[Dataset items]
------------------------------------------------
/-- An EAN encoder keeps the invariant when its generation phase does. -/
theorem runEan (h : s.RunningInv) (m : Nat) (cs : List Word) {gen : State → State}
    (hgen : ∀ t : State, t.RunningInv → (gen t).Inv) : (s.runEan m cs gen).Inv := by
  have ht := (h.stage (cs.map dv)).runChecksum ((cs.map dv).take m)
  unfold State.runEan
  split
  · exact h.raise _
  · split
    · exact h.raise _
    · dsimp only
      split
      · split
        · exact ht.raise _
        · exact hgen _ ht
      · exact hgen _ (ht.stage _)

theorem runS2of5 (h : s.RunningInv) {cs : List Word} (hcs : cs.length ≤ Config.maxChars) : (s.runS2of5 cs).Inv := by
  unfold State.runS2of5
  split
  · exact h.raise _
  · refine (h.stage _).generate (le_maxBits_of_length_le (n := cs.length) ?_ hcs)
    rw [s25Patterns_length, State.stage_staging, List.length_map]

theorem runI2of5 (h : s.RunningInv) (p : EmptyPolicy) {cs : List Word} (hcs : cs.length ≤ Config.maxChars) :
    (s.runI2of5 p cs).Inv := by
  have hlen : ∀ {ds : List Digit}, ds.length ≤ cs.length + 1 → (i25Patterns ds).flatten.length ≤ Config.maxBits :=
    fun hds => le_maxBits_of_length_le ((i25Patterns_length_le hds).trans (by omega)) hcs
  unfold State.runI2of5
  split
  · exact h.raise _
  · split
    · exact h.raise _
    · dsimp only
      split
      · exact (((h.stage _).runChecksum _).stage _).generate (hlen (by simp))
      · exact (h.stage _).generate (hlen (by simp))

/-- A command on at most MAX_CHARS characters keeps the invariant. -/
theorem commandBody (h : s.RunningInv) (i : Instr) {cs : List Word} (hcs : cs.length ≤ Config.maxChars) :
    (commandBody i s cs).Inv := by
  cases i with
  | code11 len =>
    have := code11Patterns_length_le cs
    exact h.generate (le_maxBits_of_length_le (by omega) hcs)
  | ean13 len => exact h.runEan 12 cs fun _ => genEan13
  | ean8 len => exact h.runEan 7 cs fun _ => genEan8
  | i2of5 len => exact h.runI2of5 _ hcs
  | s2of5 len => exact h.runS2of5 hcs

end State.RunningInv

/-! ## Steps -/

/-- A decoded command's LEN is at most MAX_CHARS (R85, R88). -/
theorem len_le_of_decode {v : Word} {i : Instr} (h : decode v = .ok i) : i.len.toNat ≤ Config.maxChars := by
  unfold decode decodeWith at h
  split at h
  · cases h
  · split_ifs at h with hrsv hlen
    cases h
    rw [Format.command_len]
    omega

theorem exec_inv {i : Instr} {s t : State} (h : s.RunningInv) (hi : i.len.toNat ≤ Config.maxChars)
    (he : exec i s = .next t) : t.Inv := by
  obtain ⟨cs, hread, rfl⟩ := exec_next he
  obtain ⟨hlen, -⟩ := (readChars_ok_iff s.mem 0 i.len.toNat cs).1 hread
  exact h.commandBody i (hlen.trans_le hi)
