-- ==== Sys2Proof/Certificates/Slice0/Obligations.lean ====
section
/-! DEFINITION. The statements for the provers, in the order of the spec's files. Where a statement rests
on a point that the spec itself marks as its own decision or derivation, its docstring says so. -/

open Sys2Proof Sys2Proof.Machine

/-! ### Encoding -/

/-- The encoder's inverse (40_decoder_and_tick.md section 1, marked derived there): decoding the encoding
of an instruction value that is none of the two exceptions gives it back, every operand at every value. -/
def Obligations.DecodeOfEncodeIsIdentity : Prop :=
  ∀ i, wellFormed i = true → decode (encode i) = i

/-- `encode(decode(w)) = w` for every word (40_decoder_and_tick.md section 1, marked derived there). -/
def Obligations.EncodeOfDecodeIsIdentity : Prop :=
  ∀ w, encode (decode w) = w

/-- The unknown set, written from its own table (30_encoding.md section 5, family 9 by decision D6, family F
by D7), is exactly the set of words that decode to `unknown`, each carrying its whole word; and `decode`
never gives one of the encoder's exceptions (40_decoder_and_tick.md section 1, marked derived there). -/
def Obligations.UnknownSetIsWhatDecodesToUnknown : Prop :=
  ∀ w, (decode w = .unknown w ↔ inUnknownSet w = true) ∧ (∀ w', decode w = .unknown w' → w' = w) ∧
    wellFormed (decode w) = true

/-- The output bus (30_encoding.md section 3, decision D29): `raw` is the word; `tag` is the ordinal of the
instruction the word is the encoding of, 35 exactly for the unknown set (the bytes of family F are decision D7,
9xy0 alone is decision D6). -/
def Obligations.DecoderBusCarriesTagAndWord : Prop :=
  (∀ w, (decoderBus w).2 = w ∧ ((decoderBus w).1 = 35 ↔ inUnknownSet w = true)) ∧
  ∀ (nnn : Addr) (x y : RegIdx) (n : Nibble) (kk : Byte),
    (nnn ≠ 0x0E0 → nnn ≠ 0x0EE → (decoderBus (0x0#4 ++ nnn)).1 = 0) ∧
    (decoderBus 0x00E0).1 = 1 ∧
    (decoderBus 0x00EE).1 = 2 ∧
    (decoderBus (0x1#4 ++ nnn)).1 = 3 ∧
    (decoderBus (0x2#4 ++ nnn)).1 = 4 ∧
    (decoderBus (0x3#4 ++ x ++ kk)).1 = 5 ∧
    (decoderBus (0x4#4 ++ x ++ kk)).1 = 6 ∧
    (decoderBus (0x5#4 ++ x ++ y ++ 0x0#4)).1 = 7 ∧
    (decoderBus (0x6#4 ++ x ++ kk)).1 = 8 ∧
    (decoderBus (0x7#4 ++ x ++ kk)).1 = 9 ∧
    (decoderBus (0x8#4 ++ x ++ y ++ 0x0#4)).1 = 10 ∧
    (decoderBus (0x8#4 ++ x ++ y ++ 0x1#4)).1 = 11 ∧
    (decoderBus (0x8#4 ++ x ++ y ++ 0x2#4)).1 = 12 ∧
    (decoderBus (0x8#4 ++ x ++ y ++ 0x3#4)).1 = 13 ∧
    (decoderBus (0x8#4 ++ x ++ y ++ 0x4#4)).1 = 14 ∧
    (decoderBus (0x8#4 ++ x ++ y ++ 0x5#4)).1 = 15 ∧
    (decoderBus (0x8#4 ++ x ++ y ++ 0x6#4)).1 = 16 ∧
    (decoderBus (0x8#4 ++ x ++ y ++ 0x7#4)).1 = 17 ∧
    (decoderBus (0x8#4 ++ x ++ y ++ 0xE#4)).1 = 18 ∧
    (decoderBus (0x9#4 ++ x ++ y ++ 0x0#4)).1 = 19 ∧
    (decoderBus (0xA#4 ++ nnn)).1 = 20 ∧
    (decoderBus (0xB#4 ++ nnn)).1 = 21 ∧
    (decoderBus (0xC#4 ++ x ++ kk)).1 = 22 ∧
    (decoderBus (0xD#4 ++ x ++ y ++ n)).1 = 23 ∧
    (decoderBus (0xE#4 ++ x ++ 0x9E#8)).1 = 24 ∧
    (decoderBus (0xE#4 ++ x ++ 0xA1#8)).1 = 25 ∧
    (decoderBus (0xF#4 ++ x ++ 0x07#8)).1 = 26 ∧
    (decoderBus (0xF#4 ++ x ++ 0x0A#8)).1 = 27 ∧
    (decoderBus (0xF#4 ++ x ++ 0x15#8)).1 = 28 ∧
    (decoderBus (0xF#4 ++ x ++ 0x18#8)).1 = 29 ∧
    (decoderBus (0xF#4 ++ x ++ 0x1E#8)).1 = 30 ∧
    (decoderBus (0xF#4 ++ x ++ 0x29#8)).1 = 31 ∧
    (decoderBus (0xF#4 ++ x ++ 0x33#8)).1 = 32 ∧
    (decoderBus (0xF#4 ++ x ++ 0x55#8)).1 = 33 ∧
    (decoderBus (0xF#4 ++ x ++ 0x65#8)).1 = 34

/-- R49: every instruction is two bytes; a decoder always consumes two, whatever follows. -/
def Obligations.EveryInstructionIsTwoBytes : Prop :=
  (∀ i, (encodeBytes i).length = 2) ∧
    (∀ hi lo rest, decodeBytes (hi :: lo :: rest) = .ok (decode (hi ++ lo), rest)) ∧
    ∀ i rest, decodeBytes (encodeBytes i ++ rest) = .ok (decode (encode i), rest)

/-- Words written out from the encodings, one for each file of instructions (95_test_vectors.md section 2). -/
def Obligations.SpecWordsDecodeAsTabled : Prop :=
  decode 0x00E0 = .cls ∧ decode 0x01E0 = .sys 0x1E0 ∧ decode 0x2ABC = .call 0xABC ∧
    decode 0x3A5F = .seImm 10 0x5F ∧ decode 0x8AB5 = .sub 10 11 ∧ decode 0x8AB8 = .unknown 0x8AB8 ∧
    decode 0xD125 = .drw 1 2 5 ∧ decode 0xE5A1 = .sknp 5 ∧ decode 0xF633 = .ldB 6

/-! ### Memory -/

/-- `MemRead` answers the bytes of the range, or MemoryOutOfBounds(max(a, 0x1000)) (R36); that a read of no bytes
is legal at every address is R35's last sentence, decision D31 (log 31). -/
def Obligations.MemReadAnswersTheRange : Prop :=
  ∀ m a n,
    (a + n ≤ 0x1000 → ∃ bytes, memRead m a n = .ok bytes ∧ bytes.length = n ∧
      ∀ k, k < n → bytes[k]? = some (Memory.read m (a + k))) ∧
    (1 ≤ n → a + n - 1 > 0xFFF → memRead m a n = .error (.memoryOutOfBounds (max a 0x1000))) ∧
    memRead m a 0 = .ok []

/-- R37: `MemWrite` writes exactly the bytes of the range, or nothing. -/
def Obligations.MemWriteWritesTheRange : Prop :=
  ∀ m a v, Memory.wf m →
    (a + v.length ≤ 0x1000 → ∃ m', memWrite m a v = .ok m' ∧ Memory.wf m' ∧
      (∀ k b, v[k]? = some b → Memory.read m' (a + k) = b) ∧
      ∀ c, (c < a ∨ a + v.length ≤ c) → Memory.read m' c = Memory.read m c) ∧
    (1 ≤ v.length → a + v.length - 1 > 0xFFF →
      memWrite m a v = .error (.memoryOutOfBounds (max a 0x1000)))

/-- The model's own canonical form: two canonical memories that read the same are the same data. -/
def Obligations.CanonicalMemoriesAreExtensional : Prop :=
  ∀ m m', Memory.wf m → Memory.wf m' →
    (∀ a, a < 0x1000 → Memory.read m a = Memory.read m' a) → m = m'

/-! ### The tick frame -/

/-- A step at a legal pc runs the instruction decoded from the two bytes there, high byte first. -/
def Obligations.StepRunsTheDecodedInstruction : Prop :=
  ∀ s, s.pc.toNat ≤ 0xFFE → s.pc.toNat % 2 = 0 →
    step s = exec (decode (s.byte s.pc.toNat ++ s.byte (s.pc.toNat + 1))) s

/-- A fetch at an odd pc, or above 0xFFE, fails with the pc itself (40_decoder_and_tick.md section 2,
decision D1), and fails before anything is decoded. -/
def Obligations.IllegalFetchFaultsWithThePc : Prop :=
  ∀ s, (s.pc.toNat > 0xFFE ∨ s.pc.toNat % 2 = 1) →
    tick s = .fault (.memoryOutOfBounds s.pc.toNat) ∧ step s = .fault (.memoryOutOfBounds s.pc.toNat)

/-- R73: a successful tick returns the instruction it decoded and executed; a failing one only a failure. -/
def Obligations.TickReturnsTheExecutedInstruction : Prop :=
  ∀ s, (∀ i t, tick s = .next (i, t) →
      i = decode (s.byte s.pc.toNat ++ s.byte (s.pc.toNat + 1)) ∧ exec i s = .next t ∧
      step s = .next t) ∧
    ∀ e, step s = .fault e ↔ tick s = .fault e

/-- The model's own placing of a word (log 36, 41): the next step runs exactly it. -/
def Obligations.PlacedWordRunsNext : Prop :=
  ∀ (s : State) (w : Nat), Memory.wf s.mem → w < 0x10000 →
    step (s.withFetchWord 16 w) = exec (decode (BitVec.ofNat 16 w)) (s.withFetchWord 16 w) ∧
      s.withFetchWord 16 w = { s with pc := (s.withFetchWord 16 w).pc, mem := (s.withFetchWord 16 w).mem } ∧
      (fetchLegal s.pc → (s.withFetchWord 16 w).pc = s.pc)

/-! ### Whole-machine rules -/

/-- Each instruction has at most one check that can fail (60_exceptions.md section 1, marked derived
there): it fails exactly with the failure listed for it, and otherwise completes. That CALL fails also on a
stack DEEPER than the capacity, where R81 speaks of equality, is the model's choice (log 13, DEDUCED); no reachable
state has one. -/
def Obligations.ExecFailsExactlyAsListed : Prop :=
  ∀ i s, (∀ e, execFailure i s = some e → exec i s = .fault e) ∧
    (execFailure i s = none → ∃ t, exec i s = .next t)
------------------------------------------------
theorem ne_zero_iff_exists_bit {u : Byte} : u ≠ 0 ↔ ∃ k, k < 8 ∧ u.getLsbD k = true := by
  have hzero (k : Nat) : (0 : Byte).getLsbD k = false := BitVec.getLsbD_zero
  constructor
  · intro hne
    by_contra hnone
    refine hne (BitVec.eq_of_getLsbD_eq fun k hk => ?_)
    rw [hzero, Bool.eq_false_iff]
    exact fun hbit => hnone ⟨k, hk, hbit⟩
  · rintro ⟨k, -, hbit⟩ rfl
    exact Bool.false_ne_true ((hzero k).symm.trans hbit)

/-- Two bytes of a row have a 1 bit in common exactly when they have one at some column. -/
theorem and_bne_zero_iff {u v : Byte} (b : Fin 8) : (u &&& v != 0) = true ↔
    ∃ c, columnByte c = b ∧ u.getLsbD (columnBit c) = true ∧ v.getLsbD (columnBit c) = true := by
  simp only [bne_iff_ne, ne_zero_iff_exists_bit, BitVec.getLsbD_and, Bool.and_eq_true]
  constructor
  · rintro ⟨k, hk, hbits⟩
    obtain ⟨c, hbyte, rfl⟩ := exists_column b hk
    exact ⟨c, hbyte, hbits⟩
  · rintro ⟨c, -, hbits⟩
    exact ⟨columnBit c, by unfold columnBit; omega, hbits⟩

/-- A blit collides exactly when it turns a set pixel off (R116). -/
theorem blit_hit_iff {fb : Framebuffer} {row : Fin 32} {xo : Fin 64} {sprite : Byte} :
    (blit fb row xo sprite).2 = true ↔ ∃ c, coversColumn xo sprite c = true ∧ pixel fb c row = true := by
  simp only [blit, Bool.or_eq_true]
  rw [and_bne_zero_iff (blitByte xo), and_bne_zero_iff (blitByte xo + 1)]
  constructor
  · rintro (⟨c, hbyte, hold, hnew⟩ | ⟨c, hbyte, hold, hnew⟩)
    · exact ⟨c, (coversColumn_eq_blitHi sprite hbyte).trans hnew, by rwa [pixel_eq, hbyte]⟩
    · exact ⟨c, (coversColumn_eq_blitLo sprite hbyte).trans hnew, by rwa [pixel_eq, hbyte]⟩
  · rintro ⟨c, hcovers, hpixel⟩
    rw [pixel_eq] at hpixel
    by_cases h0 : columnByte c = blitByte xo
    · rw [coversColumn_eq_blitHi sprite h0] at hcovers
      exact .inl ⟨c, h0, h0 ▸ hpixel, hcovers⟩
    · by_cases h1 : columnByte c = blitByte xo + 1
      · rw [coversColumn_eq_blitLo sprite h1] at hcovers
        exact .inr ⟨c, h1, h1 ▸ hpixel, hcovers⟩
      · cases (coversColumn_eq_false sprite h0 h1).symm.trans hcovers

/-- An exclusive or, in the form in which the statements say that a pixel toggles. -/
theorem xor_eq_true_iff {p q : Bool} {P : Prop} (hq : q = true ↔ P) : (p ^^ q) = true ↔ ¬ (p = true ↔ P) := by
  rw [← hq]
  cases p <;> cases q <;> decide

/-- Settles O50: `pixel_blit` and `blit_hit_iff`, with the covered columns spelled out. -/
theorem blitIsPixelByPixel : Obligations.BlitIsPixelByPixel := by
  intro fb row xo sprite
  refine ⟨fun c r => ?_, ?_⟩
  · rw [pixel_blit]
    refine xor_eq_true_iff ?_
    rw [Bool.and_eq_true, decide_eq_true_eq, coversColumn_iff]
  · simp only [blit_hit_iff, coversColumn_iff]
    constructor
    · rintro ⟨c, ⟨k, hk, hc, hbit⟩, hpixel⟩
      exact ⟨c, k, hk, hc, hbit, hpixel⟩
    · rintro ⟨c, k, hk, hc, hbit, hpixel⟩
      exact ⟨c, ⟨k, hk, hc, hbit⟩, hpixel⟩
------------------------------------------------
Return word for word the lines above from the line with "(Memory.read m (a + k))) ∧" to the line with "a failure. -/", including both and leaving out all others.

      ∀ k, k < n → bytes[k]? = some (Memory.read m (a + k))) ∧
    (1 ≤ n → a + n - 1 > 0xFFF → memRead m a n = .error (.memoryOutOfBounds (max a 0x1000))) ∧
    memRead m a 0 = .ok []

/-- R37: `MemWrite` writes exactly the bytes of the range, or nothing. -/
def Obligations.MemWriteWritesTheRange : Prop :=
  ∀ m a v, Memory.wf m →
    (a + v.length ≤ 0x1000 → ∃ m', memWrite m a v = .ok m' ∧ Memory.wf m' ∧
      (∀ k b, v[k]? = some b → Memory.read m' (a + k) = b) ∧
      ∀ c, (c < a ∨ a + v.length ≤ c) → Memory.read m' c = Memory.read m c) ∧
    (1 ≤ v.length → a + v.length - 1 > 0xFFF →
      memWrite m a v = .error (.memoryOutOfBounds (max a 0x1000)))

/-- The model's own canonical form: two canonical memories that read the same are the same data. -/
def Obligations.CanonicalMemoriesAreExtensional : Prop :=
  ∀ m m', Memory.wf m → Memory.wf m' →
    (∀ a, a < 0x1000 → Memory.read m a = Memory.read m' a) → m = m'

/-! ### The tick frame -/

/-- A step at a legal pc runs the instruction decoded from the two bytes there, high byte first. -/
def Obligations.StepRunsTheDecodedInstruction : Prop :=
  ∀ s, s.pc.toNat ≤ 0xFFE → s.pc.toNat % 2 = 0 →
    step s = exec (decode (s.byte s.pc.toNat ++ s.byte (s.pc.toNat + 1))) s

/-- A fetch at an odd pc, or above 0xFFE, fails with the pc itself (40_decoder_and_tick.md section 2,
decision D1), and fails before anything is decoded. -/
def Obligations.IllegalFetchFaultsWithThePc : Prop :=
  ∀ s, (s.pc.toNat > 0xFFE ∨ s.pc.toNat % 2 = 1) →
    tick s = .fault (.memoryOutOfBounds s.pc.toNat) ∧ step s = .fault (.memoryOutOfBounds s.pc.toNat)

/-- R73: a successful tick returns the instruction it decoded and executed; a failing one only a failure. -/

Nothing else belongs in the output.